En ce qui concerne les moyens spécifiquement dirigés contre la décision fixant le pays de destination :

En premier lieu, la décision fixant le pays de destination attaquée mentionne que M. B... est de nationalité algérienne et qu’il n’établit pas être exposé à des peines ou traitements contraires à la convention européenne de sauvegarde des droits de l’homme et des libertés fondamentales en cas de retour dans son pays d’origine. Par suite, le moyen tiré du défaut de motivation en fait de la décision contestée doit être écarté.

En second lieu, si M. B... soutient que la décision attaquée est entachée d’erreur manifeste d’appréciation au regard des conséquences qu’elle emporte sur sa situation personnelle, il n’assortit ce moyen d’aucune précision. Par suite, celui-ci ne peut qu’être écarté.

Il résulte de tout ce qui précède que les conclusions de M. B... tendant à l’annulation de l’arrêté contesté du 23 août 2024 doivent être rejetées, ainsi que, par voie de conséquence, ses conclusions aux fins d’injonction, d’astreinte et celles présentées au titre des frais de l’instance.




D E C I D E :


Article 1er : Il n’y a pas lieu de statuer sur la demande d’admission provisoire à l’aide juridictionnelle présentée par M. B....

Article 2 : Le surplus des conclusions de la requête est rejeté.

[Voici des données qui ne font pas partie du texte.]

/-- MCFG's step, unless it waits: the slot is written, or a record that fails at a remote target is refused (R289, R311). The subcode of an
address that the command's own issue would have refused is open (log 5). -/
def State.stepConfig (s : State) (τ input : Nat) (c : EngCmd) (n : BitVec 4) : Option State :=
  match s.configRecord τ c with
  | .error .waits => none
  | .error (.error s a) => some (s.stopCommand τ input c 0 a)
  | .ok (none, s) =>
    let (w, s) := s.fresh
    some (s.failCommand τ input c (bits w.toNat 7 0))
  | .ok (some r, s) =>
    if Tensor.valid r (s.capacity τ) then
      let s := (s.onTile τ fun t => { t with dslots := t.dslots.put (input * 16 + n.toNat) r }).charge τ c.ctx 41 1
      some (s.endCommand τ input c 1)
    else some (s.failCommand τ input c 1)

/-- A step of the head of an input, unless it waits, charged, and the command's end after the last (R284, R313, R314, R317). -/
def State.stepHead (s : State) (τ input : Nat) (c : EngCmd) (act : Active) : Option State :=
  let total := s.stepsOf τ input c act.table
  match s.stepCommand τ input c act with
  | .waits => none
  | .failed s a => some (s.stopCommand τ input c act.steps a)
  | .done s' g =>
    let s' := s'.charge τ c.ctx (s.stepCoef τ input c) 1
    if act.steps + 1 < total then some (s'.setActive τ input { act with steps := act.steps + 1, rng := g })
    else some (s'.endCommand τ input c (act.steps + 1))

/-! ## The arbiter (R286) -/

/-- The handles that a started command holds: of a grouped product those of the blocks that have a row (R290, R297). -/
def State.holdsOf (s : State) (τ input : Nat) (c : EngCmd) (table : List Nat) : List Nat :=
  if EngOp.grouped c.op then
    match s.product τ input c with
    | .ok p => (distinctWants ((p.work true table).map p.want) []).map Want.handle
    | .error _ => []
  else s.needs τ input c

/-- The handles that a head not yet started needs, whether or not it can map them; for a grouped product its offsets say which (R290,
R291, R297). -/
def State.willHold (s : State) (τ input : Nat) (c : EngCmd) : List Nat :=
  if EngOp.grouped c.op then
    match s.product τ input c with
    | .error _ => []
    | .ok p =>
      match s.productTable τ input c p with
      | .ok (table, _) => s.holdsOf τ input c table
      | .error _ => []
  else s.needs τ input c

/-- A command as it starts (R284, R290). -/
def State.firstActive (s : State) (τ input : Nat) (c : EngCmd) (table : List Nat) : Active :=
  ⟨0, c.seed, (s.books τ input).active, s.holdsOf τ input c table, table⟩

/-- Whether what a command's next step reads has arrived. -/
def State.stepHere (s : State) (τ input : Nat) (c : EngCmd) (act : Active) : Bool :=
  match c.op with
  | .mcfg _ _ n => (s.stepConfig τ input c n).isSome
  | _ => (s.stepHead τ input c act).isSome

/-- Whether what the head of an input reads at its next step, and before that at its accept, has arrived: only a reserved word holds it
back (R146, R286). -/
def State.operandsHere (s : State) (τ input : Nat) (c : EngCmd) : Bool :=
  s.grants.isEmpty || match s.activeAt τ input with
    | some act => s.stepHere τ input c act
    | none =>
      match s.acceptCommand τ input c with
      | .start s table => s.stepsOf τ input c table == 0 || s.stepHere τ input c (s.firstActive τ input c table)
      | .waits => false
      | .fault _ _ | .error _ _ => true

/-- Whether an input's head can take a step: no command of another input holds its handles, what it waits for has arrived, and a
faulted core's head has already started (R286, R375). -/
def State.inputReady (s : State) (τ input : Nat) : Bool :=
  match s.inputQueue τ input with
  | [] => false
  | c :: _ =>
    let started := s.activeAt τ input
    let mine := match started with
      | some a => a.holds
      | none => s.willHold τ input c
    (started.isSome || decide (4 ≤ input) || (s.core ⟨τ, input⟩).faulted.isNone)
      && (!c.isLoad || (s.books τ input).load.isSome) && s.operandsHere τ input c
      && (List.range 5).all fun i =>
        i == input || match s.activeAt τ i with
          | some a => a.holds.all fun h => !mine.contains h
          | none => true

/-- The weight of an input (R286). -/
def State.weightOf (s : State) (τ input : Nat) : Nat := if input < 4 then (s.core ⟨τ, input⟩).eshare.toNat else 16

/-- The input chosen for the next step, with the credits after the choice (R286). -/
def State.choose (s : State) (τ : Nat) : Option (Nat × Map Int) :=
  let cr := (s.tile τ).credits
  let ready := (List.range 5).filter (s.inputReady τ)
  let p := ready.filter fun i => s.weightOf τ i != 0
  match ready, p with
  | [], _ => none
  | i :: _, [] => some (i, cr)
  | _, _ :: _ =>
    let cr := p.foldl (fun m i => m.write 0 i (m.read 0 i + s.weightOf τ i)) cr
    let c := p.foldl (fun b i => if cr.read 0 b < cr.read 0 i then i else b) (p.headD 0)
    let total := p.foldl (fun a i => a + s.weightOf τ i) 0
    some (c, cr.write 0 c (cr.read 0 c - (total : Nat)))

/-- The input chosen for the step in hand, with the credits after it: the one whose head was accepted for it, while that step can be
taken, or the arbiter's choice (R286). -/
def State.nextStep (s : State) (τ : Nat) : Option (Nat × Map Int) :=
  let kept := (s.tile τ).picked.filter fun p =>
    match s.activeAt τ p.1, s.inputQueue τ p.1 with
    | some act, c :: _ => act.steps == 0 && s.stepHere τ p.1 c act
    | _, _ => false
  kept.or (s.choose τ)

/-- Whether a tile's engine takes steps: its VF issues, and the tile holds a token it may use (R285, R316). -/
def State.engineRuns (s : State) (τ : Nat) : Bool :=
  s.liveTile (τ / 2) && s.unitsRun τ && s.arrayRate τ != 0

/-- A command stopped before its first step; a codebook load that met the error is not kept (R309, R314). -/
def State.stopAtAccept (s : State) (τ input : Nat) (c : EngCmd) (at_ : Nat) : State :=
  (if c.isLoad then s.setBooks τ input { s.books τ input with load := none } else s).stopCommand τ input c 0 at_

/-- ENGINE_ACCEPT: the chosen input's head starts, or faults (R291, R312). The choice stands for its first step, which moves the credits;
that a head which faults at accept, or takes no step, moves none is the model's choice (R286; DESIGN CHOICE, log 46). -/
def execEngineAccept (tile input : Nat) (s : State) : Out :=
  .next <|
    if !s.engineRuns tile then s
    else
      match s.nextStep tile, s.activeAt tile input, s.inputQueue tile input with
      | some (i, credits), none, c :: _ =>
        if i ≠ input then s
        else
          match s.acceptCommand tile input c with
          | .fault s e => s.failCommand tile input c e
          | .waits => s
          | .error s a => s.stopAtAccept tile input c a
          | .start s' table =>
            if s'.stepsOf tile input c table = 0 then s'.endCommand tile input c 0
            else
              (s'.setActive tile input (s'.firstActive tile input c table)).onTile tile fun t => { t with picked := some (i, credits) }
      | _, _, _ => s

/-- ENGINE_STEP: at a command boundary the chosen input's head runs one step (R284-R286). -/
def execEngineStep (tile : Nat) (s : State) : Out :=
  .next <|
    if !s.engineRuns tile then s
    else
      match s.nextStep tile with
      | none => s
      | some (i, credits) =>
        match s.activeAt tile i, s.inputQueue tile i with
        | some act, c :: _ =>
          let s' := s.onTile tile fun t => { t with credits := credits, picked := none }
          let r := match c.op with
            | .mcfg _ _ n => s'.stepConfig tile i c n
            | _ => s'.stepHead tile i c act
          r.getD s
        | _, _ => s

end Sys2Proof.Machine
end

Article 3 : Le présent jugement sera notifié à M. D... B... et au préfet de la Haute-Garonne.

Délibéré après l’audience du 11 mars 2026, à laquelle siégeaient :

Mme Meunier-Garner, présidente,
Mme Michel, première conseillère,
Mme Camorali, conseillère.

Rendu public par mise à disposition au greffe le 25 mars 2026.


La rapporteure,
J. CAMORALI
La présidente,
M.-O. MEUNIER-GARNER


La greffière,



B. RODRIGUEZ



La République mande et ordonne au préfet de la Haute-Garonne en ce qui le concerne ou à tous commissaires de justice à ce requis en ce qui concerne les voies de droit commun, contre les parties privées, de pourvoir à l'exécution de la présente décision.